What should be considered when choosing a physical therapist? How to understand that you are a professional?

- You need to pay attention to the following things. First, the specialist must necessarily assess the impairment of the patient's functions and use scales and tests to determine the quality of movement. Secondly, the result of the assessment should always be the goal of rehabilitation, which is formulated precisely in the form of activity (as in the above-mentioned Ivan Petrovich). The goal is to measure progress and create motivation. And both the assessment and the goal need to be repeated / changed from time to time. And thirdly, in my opinion, a good specialist always teaches the patient's family. Relatives can do a lot to make the recovery faster. With regard to professional competencies, find out what education the specialist received and what kind of experience he has with such patients.The most common techniques for stroke are PNF therapy (Proprioceptive neuromuscular facilitation) and Bobath therapy. It is desirable for the specialist to be proficient in at least one of these techniques and also have knowledge of functional anatomy.

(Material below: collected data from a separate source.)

theorem wit_Read_far : Heard (up []) 1 false (far 1 0x1000 1 []) := heard_of (by decide +kernel)
/-- A kept response for the far client's request 7. -/
def keptS (m : Msg) : State :=
  { up [] with dict := { (up []).dict with kept := [(.iltur 1 9000, [⟨7, 2, false, m, ⟨abOk, 0, false, false, []⟩, none⟩])] } }
theorem wit_Kept_same : ownRow (far 2 0x1300 2 [1]) = false ∧ (keptS (far 2 0x1300 2 [1])).serves = true ∧
    viaIltur (far 2 0x1300 2 [1]) = true ∧ msgDropped (far 2 0x1300 2 [1]) 2 false = false ∧
    (keptS (far 2 0x1300 2 [1])).keptFor (far 2 0x1300 2 [1]).path (far 2 0x1300 2 [1]).requestId =
      some ⟨7, 2, false, far 2 0x1300 2 [1], ⟨abOk, 0, false, false, []⟩, none⟩ ∧
    far 2 0x1300 2 [1] = msgContent (far 2 0x1300 2 [1]) := by decide +kernel
theorem wit_Kept_other : ¬ ((2#8 = 2#8) ∧ (false = false) ∧ far 2 0x1300 2 [0] = far 2 0x1300 2 [1]) := by decide +kernel
theorem wit_BlockRead : ∃ o, Heard (up []) 3 false (box 0x9000 1 []) ∧
    (atService (up []) 3 false (box 0x9000 1 [])).find 0x9000 1 = .ok o ∧ o.ty = .domain ∧ o.acc ≠ .wo ∧ okey 0x9000 1 ≠ 0x810001 ∧
    ((up []).dict.staged.any fun x => decide (x.key = okey 0x9000 1 ∧ x.path ≠ .mailbox)) = false ∧
    ((up []).dict.snaps.filter fun x => !decide (x.path = Path.mailbox ∧ x.key = okey 0x9000 1)).length < 4 ∧
    ((atService (up []) 3 false (box 0x9000 1 [])).content .mailbox o (okey 0x9000 1)).length ≤ 33554432 :=
  ⟨_, heard_of (by decide +kernel), rfl, by decide +kernel, by decide +kernel, by decide +kernel, by decide +kernel, by decide +kernel,
    by decide +kernel⟩
theorem wit_BlockRead_sample : ∃ o, Heard (up []) 3 false (aimAt (box 0 0 []) (0xA000 + 0x100 * (31 : Fin 32).val + 0x82) 2) ∧
    (atService (up []) 3 false (aimAt (box 0 0 []) (0xA000 + 0x100 * (31 : Fin 32).val + 0x82) 2)).find 0xBF82 2 = .ok o ∧ o.ty = .domain ∧
    o.acc ≠ .wo :=
  ⟨_, heard_of (by decide +kernel), rfl, by decide +kernel, by decide +kernel⟩
theorem wit_BlockWrite : ∃ o, Heard (up []) 4 false { box 0x9000 1 [0] with last := false } ∧
    (atService (up []) 4 false { box 0x9000 1 [0] with last := false }).find 0x9000 1 = .ok o ∧ o.ty = .domain ∧
    1 ≤ domRoom o (okey 0x9000 1) :=
  ⟨_, heard_of (by decide +kernel), rfl, by decide +kernel, by decide +kernel⟩
theorem wit_Subscribe : Heard (up []) 5 false { box 0 0 [0, 0x50, 6, 0] with offset := 1 } ∧
    (atService (up []) 5 false { box 0 0 [0, 0x50, 6, 0] with offset := 1 }).subKeys 1 [0, 0x50, 6, 0] = .ok [0x500006] ∧
    (atService (up []) 5 false { box 0 0 [0, 0x50, 6, 0] with offset := 1 }).subBytes [0x500006] ≤ 3824 :=
  ⟨heard_of (by decide +kernel), rfl, by decide +kernel⟩
/-- A subscription over Iltur at the longest period. -/
def farSub : Msg :=
  let m : Msg := { box 0 0 [0, 0x50, 6, 0] with path := .iltur 1 9000, offset := 65535 }
  { m with crc := BitVec.ofNat 32 (crc32c (msgBody m 5 false)) }
theorem wit_Subscribe_far : Heard (up []) 5 false farSub ∧
    (atService (up []) 5 false farSub).subKeys 1 farSub.payload = .ok [0x500006] ∧
    (atService (up []) 5 false farSub).subBytes [0x500006] ≤ 1024 ∧
    (atService (up []) 5 false farSub).busOk ([] ++ [⟨farSub.path, 65535, [0x500006]⟩]) = true :=
  ⟨heard_of (by decide +kernel), rfl, by decide +kernel, by decide +kernel⟩
theorem wit_Subscribe_empty : Heard (up []) 5 false (box 0 0 []) ∧ (atService (up []) 5 false (box 0 0 [])).subKeys 0 [] = .ok [] :=
  ⟨heard_of (by decide +kernel), rfl⟩
theorem wit_OneSecondLapses :
    let s := { up [] with dict := { (up []).dict with staged := [⟨.mailbox, 0x900001, []⟩] } }
    ∃ x ∈ s.dict.staged, x.key = okey (0x9000#16).toNat (1#8).toNat := ⟨⟨.mailbox, 0x900001, []⟩, by decide, by decide⟩
/-- A staged write of the layer table was given up. -/
def lapsedS : State := { up [] with dict := { (up []).dict with abandoned := [(.mailbox, okey 0x9000 1)] } }
def lateChunk : Msg := { box 0x9000 1 [0] with offset := 1 }
theorem wit_OneSecondLapses_later : ∃ o, Heard lapsedS 4 false lateChunk ∧ lateChunk.offset ≠ 0 ∧
    (atService lapsedS 4 false lateChunk).find 0x9000 1 = .ok o ∧ o.ty = .domain ∧ (∀ y ∈ lapsedS.dict.staged, y.key ≠ okey 0x9000 1) ∧
    lateChunk.offset.toNat + lateChunk.payload.length ≤ domRoom o (okey 0x9000 1) ∧ (lateChunk.path, okey 0x9000 1) ∈ lapsedS.dict.abandoned :=
  ⟨_, heard_of (by decide +kernel), by decide, rfl, by decide +kernel, by decide +kernel, by decide +kernel, by decide +kernel⟩
theorem wit_Mailbox_response :
    let s := { up [] with dict := { (up []).dict with mbServed := some (⟨abOk, 0, false, false, []⟩, []), mbBusy := true } }
    s.dict.mbServed = some (⟨abOk, 0, false, false, []⟩, []) ∧ s.dict.mbBusy = true := ⟨rfl, rfl⟩
theorem wit_Handover : (up []).serves = true ∧ (up []).boot.pithead = some false ∧ (up []).fenced (.d 8) = false := by decide +kernel
theorem wit_Freeze : WritesNow (groupS []) (box 0 0 []) 0x6000 2 (leBytes 4 (0x10000#32).toNat) := now_of (by decide +kernel)
theorem wit_Freeze_in_job : WritesNow (groupS [(0x700201, 1)]) (box 0 0 []) 0x6000 2 (leBytes 4 (0x10000#32).toNat) ∧
    (atService (groupS [(0x700201, 1)]) 2 false (aim (box 0 0 []) 0x6000 2 (leBytes 4 (0x10000#32).toNat))).jobRuns = true :=
  ⟨now_of (by decide +kernel), by decide +kernel⟩

/-! ### Witnesses: the Fixer dies -/

/-- The bytes of a table from an offset that are not zero, by key. -/
def domAt (k off : Nat) (b : Bytes) : List (Nat × Byte) :=
  ((List.range b.length).zip b).filterMap fun (x : Nat × Byte) => if x.2 = 0 then none else some (dkey k (off + x.1), x.2)

/-- Queue 0 on F0 with an admitted command; group 0 of F0 as given; lines with their plates (format, address). -/
def fixS (d : BitVec 1024) (passes : Nat) (group : Nat) (lines : List (Nat × Nat)) : State :=
  let s := jobS 1 1 []
  let s := { s with regs := s.regs.map fun (p : Nat × Nat) => if p.1 = 0x408003 then (0x408003, 0x6000) else p
                    cmds := [{ cmdR d with passes := passes }]
                    dom := domAt (okey 0xC840 1) 0 (leBytes 128 group) }
  lines.foldl (fun (s : State) (l : Nat × Nat) => match s.physLine l.2 with
    | some p => s.putPlate p (Plate.finish l.1 0 l.2 ⟨0, 0, 0, 0, 0⟩)
    | none => s) s

/-- An UPDATE of group 0 with a gradient of F32 at 32,768. -/
def updD : BitVec 1024 := BitVec.ofNat 1024 (fields [(0, 0x40), (96, 1), (128, 2), (512 + 448, 32768)])
/-- One row of 64 weights: high halves at 8,192, the moments' region at 16,384, the other side 8,192 bytes on. -/
def oneRow (rule touched : Nat) : Nat := fields [(972, 8192), (868, 16384), (828, 16384), (796, 1), (764, 64), (676, rule), (678, touched), (665, 1)]
def updLines : List (Nat × Nat) := [(4, 8192), (4, 16384), (0x10, 16512), (2, 32768), (2, 32896)]
/-- The admitted UPDATE of a kind. -/
def updC (d : BitVec 1024) (passes : Nat) : Cmd := { cmdR d with passes := passes }
theorem wit_Update_touch : let s := fixS updD 1 (oneRow 0 0) updLines
    s.running (0 : Fin 128).val (0#32).toNat opUpdate = some (updC updD 1) ∧
    ∃ gp, s.readFix (s.gradT (updC updD 1) (s.group 0 0)) (tensorLines (s.gradT (updC updD 1) (s.group 0 0))) = .ok gp :=
  ⟨by decide +kernel, ok_of (by decide +kernel)⟩
theorem wit_Update_dense : let s := fixS updD 3 (oneRow 0 0) updLines
    let c := updC updD 3
    let e := s.group (s.fixOf c) (oGroup c.desc)
    let all (t : Tensor) := s.readFix t (tensorLines t)
    s.running (0 : Fin 128).val (0#32).toNat opUpdate = some c ∧ c.passes ≠ 1 ∧ gTouched e = false ∧ gRule e = 0 ∧ SMap.get 0 c.expo 0 = 0 ∧
    (∃ u, s.updDenseRun c = .ok u) ∧ (∃ gp, all (s.gradT c e) = .ok gp) ∧ (∃ hp, all (s.hiT e (gSide e)) = .ok hp) ∧
    (∃ lp, all (s.loT e (gSide e)) = .ok lp) ∧ (∃ mp, all (s.mT e (gSide e)) = .ok mp) ∧
    s.fixWritable [s.hiT e (1 - gSide e), s.loT e (1 - gSide e), s.mT e (1 - gSide e)] = .ok () :=
  ⟨by decide +kernel, by decide, by decide +kernel, by decide +kernel, by decide, ok_of (by decide +kernel), ok_of (by decide +kernel),
    ok_of (by decide +kernel), ok_of (by decide +kernel), ok_of (by decide +kernel), unit_of (by decide +kernel)⟩
/-- An UPDATE of the row that its list at 36,864 names. -/
def rowD : BitVec 1024 := BitVec.ofNat 1024 (fields [(0, 0x40), (96, 1), (128, 2), (512 + 448, 32768), (512 + 396, 36864), (512 + 364, 1)])
set_option maxRecDepth 100000 in
theorem wit_Update_rows : let s := fixS rowD 3 (oneRow 2 1) ((2, 36864) :: (2, 16640) :: updLines)
    let c := updC rowD 3
    s.running (0 : Fin 128).val (0#32).toNat opUpdate = some c ∧ c.passes ≠ 1 ∧ gTouched (s.group (s.fixOf c) (oGroup c.desc)) = true ∧
    (∃ u, s.updRowsRun c = .ok u) ∧ ∃ rows, s.rowList c.desc = .ok rows :=
  ⟨by decide +kernel, by decide, by decide +kernel, ok_of (by decide +kernel), ok_of (by decide +kernel)⟩
theorem error_of {α β : Type} {e : Except α β} (h : okB e = false) : ∃ x, e = .error x := by
  cases e with
  | error x => exact ⟨x, rfl⟩
  | ok _ => cases h
theorem wit_Update_memory : let s := fixS updD 1 (oneRow 0 0) []
    s.running (0 : Fin 128).val (0#32).toNat opUpdate = some (updC updD 1) ∧ ∃ b, s.touchRun (updC updD 1) = .error b :=
  ⟨by decide +kernel, error_of (by decide +kernel)⟩

/-- A VERDICT of step 1 on F0. -/
def verD : BitVec 1024 := BitVec.ofNat 1024 (fields [(0, 0x41), (96, 1), (64, 1)])
/-- The die has applied group 0 in step 1; the SAVE in progress as given. -/
def verS (kind : Nat) (save : Option Save) (holds : List HeldRow) : State :=
  let s := fixS verD kind (oneRow 0 0) []
  s.setFixer 0 { FixSt.fresh with applied := [(0, 0, 1)], save := save, holds := holds }
theorem wit_Verdict_commit : let s := verS vPass none []
    let c := updC verD vPass
    let f := s.fixOf c
    s.running (0 : Fin 128).val (0#32).toNat opVerdict = some c ∧ c.passes = vPass ∧ s.verdictWaits f = false ∧ (s.fixer f).freezes = [] ∧
    (∀ x ∈ s.cmds, dOpcode x.desc = opUpdate → s.qDie x.q ≠ Die.ofIx (48 + f)) ∧
    ((s.fixer f).applied.filter fun a => decide (a.2.2 = dStep c.desc)) = [(0, 0, dStep c.desc)] ∧
    gTouched (s.group f 0) = false ∧ gFollow (s.group f 0) = false := by decide +kernel
theorem wit_Verdict_waits : let s := verS vPass (some ⟨0, 0, 0, 0, [(0, 0)]⟩) [⟨0, 0, [], [], 0⟩]
    s.running (0 : Fin 128).val (0#32).toNat opVerdict = some (updC verD vPass) ∧ s.verdictWaits (s.fixOf (updC verD vPass)) = true := by
  decide +kernel
theorem wit_Verdict_discard : let s := verS vReplay none []
    s.running (0 : Fin 128).val (0#32).toNat opVerdict = some (updC verD vReplay) ∧ (updC verD vReplay).passes ≠ vPass := by decide +kernel

/-! ### Witnesses: slots of another module -/

/-- The header of a complete slot of step 5 by F0 of module 1 (R327). -/
def headV : Nat := 0x43504B44 * 2 ^ 480 + 5 * 2 ^ 448 + 1 * 2 ^ 404 + 2 ^ 399
/-- The header's data with its check. -/
def headD : Nat := headV + crc32c ((leBytes 64 headV).drop 4)
theorem head_data : let b := (leBytes 128 headD).take 64
    let v := leNat b
    bits v 511 480 = 0x43504B44 ∧ bits v 31 0 = crc32c (b.drop 4) ∧ bit v 399 = true ∧ bits v 415 404 = 1 ∧ bits v 403 400 = 0 ∧
      bits v 479 448 = 5 := by decide +kernel

theorem leBytes_len (n v : Nat) : (leBytes n v).length = n := by
  induction n generalizing v with
  | zero => rfl
  | succ n ih => simp [leBytes, ih]

/-- Bytes are what their number's bytes are. -/
theorem leBytes_of (bs : Bytes) : leBytes bs.length (leNat bs) = bs := by
  induction bs with
  | nil => rfl
  | cons b t ih =>
    have h1 : BitVec.ofNat 8 (b.toNat + 256 * leNat t) = b := by
      apply BitVec.eq_of_toNat_eq
      have := b.isLt
      simp only [BitVec.toNat_ofNat]
      omega
    have h2 : (b.toNat + 256 * leNat t) / 256 = leNat t := by
      have := b.isLt
      omega
    simp only [List.length_cons, leBytes, leNat, h1, h2, ih]

theorem word_of (v : Nat) (h : v < 2 ^ 32) : leNat (leBytes 4 v) = v := by
  simp only [leBytes, leNat, BitVec.toNat_ofNat]
  omega

theorem crcBit_lt (c : Nat) (h : c < 2 ^ 32) : crcBit c < 2 ^ 32 := by
  have hs : c >>> 1 < 2 ^ 32 := by rw [Nat.shiftRight_eq_div_pow]; omega
  unfold crcBit
  split
  · exact Nat.xor_lt_two_pow hs (by decide)
  · exact hs
theorem crc_lt (bs : Bytes) : crc32c bs < 2 ^ 32 := by
  have step (c : Nat) (b : Byte) (h : c < 2 ^ 32) : crcByte c b < 2 ^ 32 := by
    unfold crcByte
    repeat apply crcBit_lt
    exact Nat.xor_lt_two_pow h (by have := b.isLt; omega)
  have key (l : Bytes) : ∀ c, c < 2 ^ 32 → l.foldl crcByte c < 2 ^ 32 := by
    induction l with
    | nil => exact fun c h => h
    | cons b t ih => exact fun c h => ih _ (step c b h)
  exact Nat.xor_lt_two_pow (key bs _ (by decide)) (by decide)

/-- The bytes of a plate with data as given, for a line. -/
def plateB (fmt data addr : Nat) : Bytes := (Plate.finish fmt 0 addr ⟨data, 0, 0, 0, 0⟩).bytes
theorem plateB_len (f d a : Nat) : (plateB f d a).length = 144 := by
  simp [plateB, Plate.finish, Plate.seal, Plate.bytes, Plate.body, leBytes_len]

/-- The tag of an unexposed plate without a nugget. -/
theorem tag_of (f a : Nat) (hf : f < 64) : let t := mkTag f false 0 a
    t < 2 ^ 32 ∧ bits t 31 26 = f ∧ bit t 25 = false ∧ bits t 19 0 = bits a 26 7 := by
  have hb : bits a 26 7 < 2 ^ 20 := Nat.mod_lt _ (by decide)
  have ht : mkTag f false 0 a = f * 2 ^ 26 + bits a 26 7 := by simp [mkTag, b2n]
  simp only [ht]
  generalize bits a 26 7 = x at hb ⊢
  refine ⟨by omega, ?_, ?_, ?_⟩
  · simp only [bits, Nat.shiftRight_eq_div_pow]; omega
  · rw [bit, Nat.testBit_eq_decide_div_mod_eq]
    simp only [decide_eq_false_iff_not]
    omega
  · simp only [bits, Nat.shiftRight_eq_div_pow]; omega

Physical therapy is a new specialty. Is it possible to rehabilitate with her means if the stroke happened 15-20 years ago?

- Rehabilitation is always possible, just the goals will be different. The first six months after a stroke - the most important period - is a true active recovery. Further, there are less and less opportunities to return the lost function, but this does not mean that nothing needs to be done. In 5 and even in 25 years we can work, but this will no longer be the regeneration of brain cells, but an improvement in the quality of movement. Moreover, if you do not practice, then the condition will gradually worsen and regression will come. Therefore, rehabilitation is not only possible, it is mandatory.